/-- The writer erases the next free sector when fewer than `PTH_JCFG.AHEAD` are erased ahead of it; it has one erase open at a time, and
starts none in BRACE (R688). -/
def eraseAhead (s : State) : State :=
  let se := journalSector (sectorAfter s.pith (s.pith.ready + 1) s.pith.jsec)
  let o : BankOp := .erase se writerPort s.now false false
  if decide (s.pith.ready < fieldOf s Reg.pthJcfg 7 0) && decide (s.pith.ready < freeSectors s) && !s.brc.active && s.pins.vppOk
      && bankOp s (se / 128) == .idle && !writerIn s (se / 128)
      && !tany (fun _ o => match o with | .erase _ po _ _ _ => po == writerPort | _ => false) s.pith.ops then
    if opMayStart s (se / 128) o then holdToken (se / 128) o (setBank (se / 128) o s) else waitToken 4 (pithRes (se / 128)) s
  else s

/-- The result of an operation goes to the port that commanded it; a sector that the writer erased is ready for it. -/
def opResult (po code : Nat) (s : State) : State :=
  if po = writerPort then (if code = 0 then onPith (fun p => { p with ready := p.ready + 1 }) s else s) else portResult po code s

/-- PITH_ERASE_COMPLETE: bank `b`'s erase ends; `clean` is the outcome of its blank check (R428, R678). -/
def execPithEraseComplete (t b : Nat) (clean : Bool) (s : State) : Host.Outcome State Fault Refusal :=
  let s := tick t s
  match bankOp s b with
  | .erase se po _ false ag =>
    let s := eraseSector se s
    if clean then .next (eraseAhead (startNext b (opResult po 0 (endOp b s))))
    else if !ag then .next (setBank b (.erase se po s.now false true) s)
    else if bypassed s 62 then .next (eraseAhead (startNext b (opResult po 0 (endOp b (pithFail se s)))))
    else .next (eraseAhead (startNext b (opResult po 5 (endOp b (onPith (fun p => { p with retired := se :: p.retired }) (pithFail se s))))))
  | _ => .next s

/-! ## The parameter sector (R695 to R698) -/

/-- DLEN of a record type: its one size, or 0 for a type not in the table of R698. -/
def paramLen (typ : Nat) : Nat := match typ with
  | 1 => 4 | 2 => 320 | 3 => 32 | 4 => 8 | 5 => 12 | 6 => 24 | 7 => 4092 | 8 => 20 | 9 => 12 | _ => 0

/-- The INDEX values of a record type (R698). -/
def paramIndexOk (typ ix : Nat) : Bool :=
  if typ = 2 ∨ typ = 3 ∨ typ = 4 ∨ typ = 5 ∨ typ = 8 then decide (ix < 4) else ix == 0

/-- DLEN is the size that R698 gives. -/
def paramLenOk (typ n : Nat) : Bool :=
  if typ = 7 then decide (1 ≤ n) && decide (n ≤ 4092) else n != 0 && n == paramLen typ

/-- The host may write a record type in the present lifecycle state and modes (R698, R701, R702). -/
def paramByHost (s : State) (typ : Nat) : Bool :=
  let st := s.life.lstate.code
  !flagOf s Reg.pthCtrl 31 && !(s.life.vault && (typ == 5 || typ == 8 || typ == 9)) &&
    (match typ with
      | 1 => decide (st ≤ 3)
      | 2 | 4 => decide (st ≤ 1)
      | 5 | 6 | 8 | 9 => decide (st ≤ 2)
      | _ => false)

/-- Bytes of the records (R696). -/
def paramBytes (p : Tab (List Byte)) : Nat := tsum (fun _ d => 4 + cdiv d.length 4 * 4) p

/-- Put the updated records in force with GEN one higher (R697). -/
def setParams (l : Tab (List Byte)) (s : State) : State :=
  onPith (fun p => { p with params := l, pgen := (p.pgen + 1) % 2 ^ 32, pvalid := true }) (bump Reg.pthErasesLo 1 s)

/-- A checked PARAM_PUT, or PARAM_DELETE, of a port: it updates the records at once, or waits while VPP_PITH is out of its range
(R682, R697, R792). -/
def paramUpdate (p key : Nat) (d : Option (List Byte)) (s : State) : State :=
  if !s.pins.vppOk then
    onPith (fun q => { q with waitPuts := q.waitPuts ++ [(p, key, d)] }) (onPort p (fun q => { q with busy := true, done := false }) s)
  else match d with
    | some d =>
      if paramBytes (tput key d s.pith.params) > 65504 then portResult p 4 s
      else portResult p 0 (setParams (tput key d s.pith.params) s)
    | none =>
      if (tget key s.pith.params).isNone then portResult p 6 s else portResult p 0 (setParams (tdel key s.pith.params) s)

/-- The updates that waited are made in order. -/
def runPuts (s : State) : State :=
  s.pith.waitPuts.foldl (fun s w => paramUpdate w.1 w.2.1 w.2.2 s) (onPith (fun q => { q with waitPuts := [] }) s)

/-- PARAM_PUT: record (typ, ix), the data from the port's staging; for port 0 it is `PTH_LEN` bytes of the stage window
(R682, R697, R698). -/
def execParamPut (t p typ ix : Nat) (data : List Byte) (s : State) : Host.Outcome State Fault Refusal :=
  let s := tick t s
  match portGate 0x40 p s with
  | (some c, s) => .next (portResult p c s)
  | (none, s) =>
    let d := if p = 0 then slice s.pith.stage 0 (bits (word s Reg.pthLen) 12 0) else data
    if !paramIndexOk typ ix ∨ !paramLenOk typ d.length then .next (portResult p 2 s)
    else if p = 0 ∧ !paramByHost s typ then .next (portResult p 3 s)
    else .next (paramUpdate p (typ * 256 + ix) (some d) s)

/-- PARAM_DELETE (R682, R697). -/
def execParamDelete (t p typ ix : Nat) (s : State) : Host.Outcome State Fault Refusal :=
  let s := tick t s
  match portGate 0x41 p s with
  | (some c, s) => .next (portResult p c s)
  | (none, s) =>
    if p = 0 ∧ !paramByHost s typ then .next (portResult p 3 s)
    else .next (paramUpdate p (typ * 256 + ix) none s)

/-- PARAM_GET: the record goes to staging, and for port 0 its DLEN to `PTH_LEN` (R682). -/
def execParamGet (t p typ ix : Nat) (s : State) : Host.Outcome State Fault Refusal :=
  let s := tick t s
  match portGate 0x42 p s with
  | (some c, s) => .next (portResult p c s)
  | (none, s) => match tget (typ * 256 + ix) s.pith.params with
    | none => .next (portResult p 6 s)
    | some d =>
      if p = 0 then
        .next (portResult 0 0 (setWord Reg.pthLen (BitVec.ofNat 32 d.length) (onPith (fun q => { q with stage := patch q.stage 0 d }) s)))
      else .next (portResult p 0 s)

/-! ## The epoch journal (R685 to R691) -/

/-- Units an entry takes: a 16-byte header and its body, from a unit boundary (R685). -/
def entryUnits (e : JEntry) : Nat := cdiv (16 + cdiv e.body.length 16 * 16) 32

/-- Bytes an entry takes of the journal. -/
def entryBytes (e : JEntry) : Nat := 32 * entryUnits e

/-- Place an entry at the writer's position: an entry that does not fit in the sector starts at the next (R685), one of those erased
ahead (R688). -/
def placeEntry (e : JEntry) (p : Pith) : JEntry × Pith :=
  let n := entryUnits e
  let fits := decide (p.junit + n ≤ 2048)
  let (sec, u) := if fits then (p.jsec, p.junit) else (nextSector p p.jsec, 0)
  ({ e with jseq := p.jseq, sector := sec, unit := u },
   { p with jsec := sec, junit := u + n, jseq := p.jseq + 1, ready := if fits then p.ready else p.ready - 1 })

/-- The rate limit lets the writer program `n` more bytes now; BRACE lifts it (R687, R688). -/
def rateOk (s : State) (n : Nat) : Bool :=
  s.brc.active || decide (s.now - s.pith.rateStart ≥ 1000000000) || decide (s.pith.rateBytes + n ≤ 2000000)

/-- Count programmed bytes toward the rate limit. -/
def rateCount (n : Nat) (s : State) : State :=
  onPith (fun p => if s.now - p.rateStart ≥ 1000000000 then { p with rateStart := s.now, rateBytes := n }
    else { p with rateBytes := p.rateBytes + n }) s

/-- The writer may program an entry in bank `b`: the bank is idle, or its erase is suspended for a Brace program (R676, R677). -/
def bankFree (s : State) (b : Nat) : Bool := match bankOp s b with
  | .idle => true
  | .program _ _ _ _ _ => false
  | .erase _ _ _ _ _ => s.brc.active

/-- An erase that is running in bank `b` is suspended for a Brace program (R677, R688). -/
def suspendFor (b : Nat) (s : State) : State := match bankOp s b with
  | .erase se po st false ag => setBank b (.erase se po st true ag) (onPith (fun p => { p with autoSusp := b :: p.autoSusp }) s)
  | _ => s

/-- The erase that the controller suspended in bank `b` resumes, no Brace program waiting there (R677). -/
def resumeAuto (b : Nat) (s : State) : State :=
  if s.pith.autoSusp.contains b then
    let s := onPith (fun p => { p with autoSusp := p.autoSusp.filter (· != b) }) s
    match bankOp s b with
    | .erase se po _ true ag => setBank b (.erase se po s.now false ag) s
    | _ => s
  else s

/-- JOURNAL_PROGRAM: the writer starts the program of the first queued entry, at a sector that is erased and in a bank that is free for it
(R676, R677, R687, R688). -/
def execJournalProgram (t : Nat) (s : State) : Host.Outcome State Fault Refusal :=
  let s := tick t s
  match s.pith.jq, s.pith.jprog with
  | e :: rest, none =>
    let (e', p') := placeEntry e { s.pith with jq := rest }
    if s.pins.vppOk && rateOk s (entryBytes e) && bankFree s (journalBank e'.sector) && (e'.sector == s.pith.jsec || decide (s.pith.ready > 0)) then
      let s := suspendFor (journalBank e'.sector) s
      .next (eraseAhead (rateCount (entryBytes e) { s with pith := { p' with jprog := some e', ops := s.pith.ops, autoSusp := s.pith.autoSusp } }))
    else .next (eraseAhead s)
  | _, _ => .next s

/-- Make an entry durable and count its bytes (R687, R703). -/
def durable (e : JEntry) (s : State) : State :=
  bump Reg.pthJbytesLo (entryBytes e) (onPith (fun p => { p with jprog := none, jd := p.jd ++ [e] }) s)
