/-- Reclaim record `n` of stream `k`: unmapped, counted, and noted for the next notice of kind 2; a Hold record whose expiry has not been
counted is noted for that of kind 1 (R215, R300). -/
def reclaimRec (k n : Nat) (s : State) : State := match strmOf s k with
  | none => s
  | some x =>
    let due := match tget n x.recs with | some r => expired s r && decide (r.expiry > x.expSeen) | none => false
    let s := if due then onStrm k (fun x => { x with expFirst := if x.expN = 0 then n else min n x.expFirst, expN := x.expN + 1 }) s else s
    let s := onStrm k (fun x => { x with recFirst := if x.recN = 0 then n else min n x.recFirst
                                         recN := x.recN + 1 }) (unmapRec k n s)
    bumpHealth 19 1 (bump (Reg.medReclaimLo x.seg) 1 s)

/-- The oldest reclaimable record, by STAMP, among the streams that pass. -/
def oldestReclaimable (s : State) (p : Strm → Bool) : Option (Nat × Nat × Nat) :=
  s.cmd.streams.foldl (fun best kx =>
    if p kx.2 then
      match tfind (fun _ r => reclaimable s kx.2.group r) kx.2.recs with
      | some (n, r) => match best with
        | some (b, _, _) => if r.stamp < b then some (r.stamp, kx.1, n) else best
        | none => some (r.stamp, kx.1, n)
      | none => best
    else best) none

/-- Reclaim the oldest reclaimable records of the streams that pass until `enough`, or until none is left; at most `fuel`
of them (R300). -/
def reclaimUntil (p : Strm → Bool) (enough : State → Bool) : Nat → State → State
  | 0, s => s
  | fuel + 1, s =>
    if enough s then s
    else match oldestReclaimable s p with
      | some (_, k, n) => reclaimUntil p enough fuel (reclaimRec k n s)
      | none => s

/-- Number of stored records. -/
def recCount (s : State) : Nat := tsum (fun _ x => x.recs.length) s.cmd.streams

/-- Index slots that the next Seal of a stream takes: one, or three when its entry would start a run (R241). Seals that
wait ahead of it fold first. -/
def sealSlots (s : State) (k : Nat) (x : Strm) : Nat :=
  if x.next > 0 ∧ (tget (x.next - 1) x.recs).isSome then 1
  else if tany (fun _ c => c.isSeal && c.admitted && c.stream == k) s.rge.flights then 1
  else 3

/-- Namespace room for `len` bytes (R299). -/
def nsRoom (s : State) (n : Nat) (x : Ns) (len : Nat) : Bool := decide (usedBytes s n + len ≤ effCap s x)

/-- Hold room of a namespace for `len` bytes (R299). -/
def holdRoom (s : State) (n : Nat) (x : Ns) (len : Nat) : Bool := decide (holdBytes s n + len ≤ x.holdMax * 4096)

/-- Segment room: index slots and one map entry (R241, R299). -/
def segRoom (s : State) (seg slots : Nat) : Bool :=
  decide (idxUsed s seg + slots ≤ idxSlots s seg) && decide (mapUsed s seg + 16 ≤ mapBytes s seg)

/-- Make room for a Seal: reclaim of the namespace's group for namespace room, then of the Segment's group for index slots
and map room (R300). -/
def makeRoom (k : Nat) (x : Strm) (ns : Ns) (len : Nat) (s : State) : State :=
  let s := reclaimUntil (fun y => y.nsid == x.nsid && y.group == x.group) (fun s => nsRoom s x.nsid ns len) (recCount s) s
  reclaimUntil (fun y => y.seg == x.seg && y.group == x.group)
    (fun s => match strmOf s k with | some x => segRoom s x.seg (sealSlots s k x) && mediaRoom s x.seg len | none => true) (recCount s) s

/-! ## Class S reservations and credit (R166 to R174) -/

/-- The budgets of a Segment (R166). -/
def sealBudget (s : State) (seg : Nat) : Nat := (word s (Reg.clsSealBudget seg)).toNat
def recallBudget (s : State) (seg : Nat) : Nat := fieldOf s (Reg.clsRecall seg) 15 0

/-- Depths of the credits, in bytes and in Recalls (R170, R171). -/
def sealDepth (s : State) (x : Strm) : Nat := max (x.rate * (word s Reg.clsBurst).toNat / 1000) 262144
def recallDepth (s : State) (x : Strm) : Nat := max (x.recalls * (word s Reg.clsBurst).toNat / 1000) 1

/-- The credits of a stream as they have grown to now (R170, R171). -/
def grow (s : State) (x : Strm) : Strm :=
  { x with sealCr := min (x.sealCr + x.rate * (s.now - x.crAt)) (sealDepth s x * 1000000000)
           recCr := min (x.recCr + x.recalls * (s.now - x.crAt)) (recallDepth s x * 1000000000)
           crAt := s.now }

/-- Full credits (R170, R171). -/
def fullCredit (s : State) (x : Strm) : Strm :=
  { x with sealCr := sealDepth s x * 1000000000, recCr := recallDepth s x * 1000000000, crAt := s.now }

/-- The bound is suspended: a mode of R178, or the Segment below P2 or in shed (R176, R179). -/
def boundSuspended (s : State) (seg : Nat) : Bool :=
  s.brc.active || rescue s || s.dbg.level == .full || s.pwr.shed || decide (tgetD 2 seg s.pwr.level > 2)

/-- Rank of a void cause in the order of R181. -/
def causeRank (c : Nat) : Nat := ([14, 9, 1, 2, 3, 4, 7, 8, 5, 6, 10, 11, 12, 13].findIdx? (· == c)).getD 14

/-- The first cause that applies, in the order of R181. -/
def firstCause (l : List Nat) : Option Nat :=
  l.foldl (fun b c => match b with | some d => if causeRank c < causeRank d then some c else b | none => some c) none

/-- Count a command that has lost its bound, once, with its cause (R181). -/
def voidBound (seg cause : Nat) (s : State) : State :=
  bump (Reg.clsVoidLo seg) 1 (onCmd (fun c => { c with voidCause := tset 0 seg cause c.voidCause }) s)

/-- Link condition of R176. Speeds are PCIe generations. -/
def linkFit (s : State) : Bool :=
  (s.pins.speed == 6 && decide (s.pins.width ≥ 8) && (s.pins.link == .l0 || s.pins.link == .l0p))
    || (s.pins.speed == 5 && s.pins.width == 16 && s.pins.link == .l0)

/-- The link has been fit for a bound since before the instant `t` (R176). -/
def fitSince (s : State) (t : Nat) : Bool := linkFit s && decide (s.pins.fitFrom ≤ t)

/-- Causes of R181 that the service of a command has shown. -/
def conductCauses (s : State) (c : Flight) (d : Conduct) : List Nat :=
  c.voids
    ++ (if boundSuspended s c.seg || (decide (c.pipAt ≤ tgetD 0 c.seg s.cmd.suspEnd) && (tget c.seg s.cmd.suspEnd).isSome) then [9]
        else [])
    ++ (if d.lateRead then [5] else []) ++ (if d.noCredit || !fitSince s c.pipAt then [6] else [])
    ++ (if d.softRead then [12] else [])
    ++ (if d.masked || decide (c.tries > 0) then [13] else [])

/-- The earliest arrival that still concerns a backlog. -/
def earliestPip (s : State) : Nat :=
  s.rge.rings.foldl (fun m r => r.2.arr.foldl (fun m a => min m a.at_) m) (s.rge.flights.foldl (fun m c => min m c.2.pipAt) s.now)

/-- Remember the end of a bounded command for the backlogs of commands whose Pips it followed: of a Seal its LEN and its Pip's arrival, of
a Recall its fetch (R176, R177). -/
def rememberDone (c : Flight) (s : State) : State :=
  let e := earliestPip s
  onCmd (fun q =>
    if c.isSeal then { q with done := ((c.seg, c.len, c.pipAt, s.now) :: q.done).filter fun d => decide (d.2.2.2 ≥ e) }
    else { q with doneRec := ((c.seg, c.fetched, s.now) :: q.doneRec).filter fun d => decide (d.2.2 ≥ e) }) s
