/-- A Pip: word `w` written to function `f`'s Pip window with byte enables `be` (R74 to R78). -/
def pip (f : Nat) (w : Word) (be : Nat) (s : State) : State :=
  let i := bits w 11 0
  let pos := bits w 31 16
  let kind := bits w 15 14
  if (funcOf s f).st == .resetting || s.boot.plain then s
  else
    let (inj, ef, s) := if f = 0 then meet 10 0xFF 0xFFFF false s else (false, 0, s)
    let s := if inj && bypassed s 10 then badPip f i kind ef s else s
    let ef := if bypassed s 10 then 0 else ef
    if (inj && !bypassed s 10) || be % 16 != 15 || !fnReady s f || decide (kind > 1) then badPip f i kind ef s
    else match ringOf s (ringKey f (kind == 0) i) with
      | none => badPip f i kind ef s
      | some r =>
        if r.stopped then s
        else if bits w 13 12 != 0 || r.kind == .tag || decide (pos ≥ r.depth) then badPip f i kind ef s
        else if kind = 0 then pipTail f (ringKey f true i) r pos s
        else if headOk r pos then pipHead f (ringKey f false i) r pos s
        else badPip f i kind ef s

/-- PIP_SUBMISSION_TAIL (R76). -/
def execPipSubmissionTail (t f : Nat) (w : Word) (be : Nat) (s : State) : Host.Outcome State Fault Refusal :=
  .next (pip f w be (tick t s))

/-- PIP_COMPLETION_HEAD (R77). -/
def execPipCompletionHead (t f : Nat) (w : Word) (be : Nat) (s : State) : Host.Outcome State Fault Refusal :=
  .next (pip f w be (tick t s))

/-- One doorbell value that the sweep reads: applied as a Pip would be, a bad one ignored (R79, R80). -/
def sweepOne (s : State) (d : DoorbellRead) : State :=
  let k := ringKey d.f d.sub d.idx
  let pos := d.value % 65536
  match ringOf s k with
  | none => s
  | some r =>
    if !(fnReady s d.f && (funcOf s d.f).dbSet) || r.stopped || r.kind == .tag || decide (pos ≥ r.depth) then s
    else if d.sub then
      if tailMoves r pos then
        bump (Reg.fnSweepFoundLo d.f) 1 (moveTail k pos true s)
      else s
    else if headOk r pos then onRing k (fun q => { q with known := pos }) s
    else s

/-- A sweep is due: 50 µs have passed since the last one started, or RINDX has woken since from S2 or S3 (R79, DOZE). -/
def sweepDue (s : State) : Bool :=
  decide (s.pwr.rindSleep < 2) && !s.boot.plain
    && (decide (s.now - s.rge.lastSweep ≥ 50000) || decide (tgetD 0 rindx s.pwr.sleepAt > s.rge.lastSweep))

/-- The sweep's read of the entries of the ring with key `k`. An entry that the operand does not list has not changed since the Ring
Engine last learned of it (log 104). -/
def sweepRing (reads : List DoorbellRead) (s : State) (k : Nat) : State :=
  match reads.find? fun d => ringKey d.f d.sub d.idx == k with
  | some d => sweepOne s d
  | none => s

/-- SWEEP: the doorbell entries of every created ring are read; `reads` is what they hold (R79, R80). The sweep does not run while RINDX is
in S2 or S3. -/
def execSweep (t : Nat) (reads : List DoorbellRead) (s : State) : Host.Outcome State Fault Refusal :=
  let s := tick t s
  if sweepDue s then .next ((tkeys s.rge.rings).foldl (sweepRing reads) (onRge (fun r => { r with lastSweep := s.now }) s))
  else .next s

/-! ## Stopped rings, held notices, coalescing (R94, R98, R835) -/

/-- Stop a ring whose own memory could not be read or written: DT11 and a Ring notice, but in a bypass window only DT11 (R428, R835). -/
def stopRing (k event addr : Nat) (ef : Nat) (s : State) : State := match ringOf s k with
  | none => s
  | some r =>
    let s := raiseF 11 { unit := r.idx, func := r.fn, loc := addr } ef s
    if bypassed s 11 then s else ringNotice r event 0x0108 addr (onRing k (fun q => { q with stopped := true }) s)

/-- Commands in flight that came from the ring, or whose completion is due on it (R835). -/
def dueOn (s : State) (r : Ring) : Nat :=
  tcount (fun _ c => c.fn == r.fn && (if r.kind == .sub then c.ring == r.idx else
    match ringOf s (ringKey r.fn true c.ring) with
    | some q => q.cq == r.idx || (q.tagEn && q.tag == r.idx)
    | none => false)) s.rge.flights

/-- RING_STOPPED_NOTICE: no command of stopped ring `i` remains in flight, so EVENT 4 is posted, once. With `bad` the failure of a post to
the ring's own memory has come in, and the ring stops; DESIGN CHOICE: ADDR of the notice and WHERE of DT11 are then the ring's base (R835; log
105). -/
def execRingStoppedNotice (t f : Nat) (sub : Bool) (i : Nat) (bad : Bool) (s : State) : Host.Outcome State Fault Refusal :=
  let s := tick t s
  let k := ringKey f sub i
  match ringOf s k with
  | some r =>
    if bad ∧ !sub ∧ !r.stopped then .next (stopRing k 2 r.base 0 s)
    else if r.stopped ∧ !r.quiet ∧ dueOn s r = 0 then .next (ringNotice r 4 0 0 (onRing k (fun q => { q with quiet := true }) s))
    else .next s
  | none => .next s

/-- NOTICE_WRITE_HELD: a function's EVT ring has room for held notices (R94). -/
def execNoticeWriteHeld (t f : Nat) (s : State) : Host.Outcome State Fault Refusal :=
  let s := tick t s
  .next (flushHeld f (funcOf s f).held.length s)

/-- COALESCE_TIMER: TIME µs since the first counting entry of ring `i` (R98). -/
def execCoalesceTimer (t f i : Nat) (s : State) : Host.Outcome State Fault Refusal :=
  let s := tick t s
  let k := ringKey f false i
  match ringOf s k with
  | some r => match r.coalFirst with
    | some t0 =>
      if r.coalTime ≠ 0 ∧ s.now - t0 ≥ r.coalTime * 1000 then
        .next (sendVector f r.vec (onRing k (fun q => { q with coalN := 0, coalFirst := none }) s))
      else .next s
    | none => .next s
  | none => .next s

/-! ## Function reset (R99) -/

/-- Reset every virtual function that is ready. -/
def resetVfs (p : Nat → Bool) (s : State) : State :=
  ((tkeys s.rge.funcs).filter fun f => f != 0 && p f).foldl (fun s f => resetFunction f s) s

/-- FUNCTION_LEVEL_RESET: of function 0 it resets every virtual function too, and clears VF Enable (R99). -/
def execFunctionLevelReset (t f : Nat) (s : State) : Host.Outcome State Fault Refusal :=
  let s := tick t s
  if f = 0 then .next (resetFunction 0 (onRge (fun r => { r with vfEnable := false }) (resetVfs (fun _ => true) s)))
  else .next (resetFunction f s)

/-- SRIOV_VF_CHANGE: VF Enable and NumVFs are written in configuration space (R61, R99). In RESCUE a write of 1 to VF Enable
is ignored, and in the Plain personality no virtual function can be enabled (R56). -/
def execSriovVfChange (t : Nat) (ve : Bool) (num : Nat) (s : State) : Host.Outcome State Fault Refusal :=
  let s := tick t s
  let ve := ve && !rescue s && !s.boot.plain
  let old := s.rge
  let s := if old.vfEnable then resetVfs (fun f => decide (f ≤ old.numVfs) && (!ve || decide (f > num))) s else s
  .next (onRge (fun r => { r with vfEnable := ve, numVfs := num }) s)

/-- The registers of function `f`'s BAR0 blocks return to their reset values, and its MSI-X table is reset (step 6). -/
def clearBar0 (f : Nat) (s : State) : State :=
  { s with regs := tfilter (fun a _ => decide (a < bar0 f) || decide (a ≥ bar0 (f + 1))) s.regs,
           ctrs := tfilter (fun a _ => decide (a < bar0 f) || decide (a ≥ bar0 (f + 1))) s.ctrs,
           snaps := tfilter (fun a _ => decide (a < bar0 f) || decide (a ≥ bar0 (f + 1))) s.snaps,
           rge := { s.rge with rings := tfilter (fun _ r => r.fn != f) s.rge.rings,
                               msix := tfilter (fun v _ => v / 4096 != f) s.rge.msix,
                               pba := s.rge.pba.filter fun v => v / 4096 != f } }

/-- What the function's reset clears beside its registers: saved contexts, function key and export key, export contexts and the
selections of Recalls (R224, R479); and of function 0 the Plain controller's queues. -/
def clearFn (f : Nat) (s : State) : State :=
  let s := freeContexts (fun _ y => y.page == f) s
  { s with cry := { s.cry with expKeys := tdel f s.cry.expKeys, fnSalts := tdel f s.cry.fnSalts }
           cmd := { s.cmd with exports := (s.cmd.exports.filter fun x => x.fn != f), sels := (s.cmd.sels.filter fun x => x.fn != f),
                               nvme := if f = 0 then {} else s.cmd.nvme } }

/-- FUNCTION_RESET_DONE: the in-flight work of the function has ended (steps 6 to 8 of R99, R63). DESIGN CHOICE (log 106): the function's
notice sequence and its count of discarded notices go on across the reset; a function's first SEQ is 0. -/
def execFunctionResetDone (t f : Nat) (s : State) : Host.Outcome State Fault Refusal :=
  let s := tick t s
  let e := funcOf s f
  if e.st = .resetting ∧ (flightsOf s f).isEmpty then
    let s := clearFn f (clearBar0 f s)
    let s := onFunc f (fun e => { e with st := if e.disabling then .absent else .ready, enable := !e.disabling, disabling := false,
                                         dbSet := false, deleting := none, resCode := 0, resGlobal := 0, held := [] }) s
    let s := fnNotice f 4 0 (if e.disabling then s else drawSalt f s)
    .next (if e.disabling then fnNotice f 5 0 s else s)
  else .next s

/-- FN_SNAP_NOW (R101); in the Plain personality the register ignores writes (R56). -/
def execFnSnapNow (t f : Nat) (s : State) : Host.Outcome State Fault Refusal :=
  let s := tick t s
  .next (if s.boot.plain then s
         else snapAll [Reg.fnPipOkLo f, Reg.fnPipDupLo f, Reg.fnSweepFoundLo f, Reg.fnPipBad f, Reg.fnNoticeDrop f] s)

end Sys2Proof.Machine
end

* [WHAT IS EXPECTED]: Every line with the string "type" in the material should be returned.

* [TASK OUTPUT]:
/-- DLEN of a record type: its one size, or 0 for a type not in the table of R698. -/
/-- The INDEX values of a record type (R698). -/
/-- The host may write a record type in the present lifecycle state and modes (R698, R701, R702). -/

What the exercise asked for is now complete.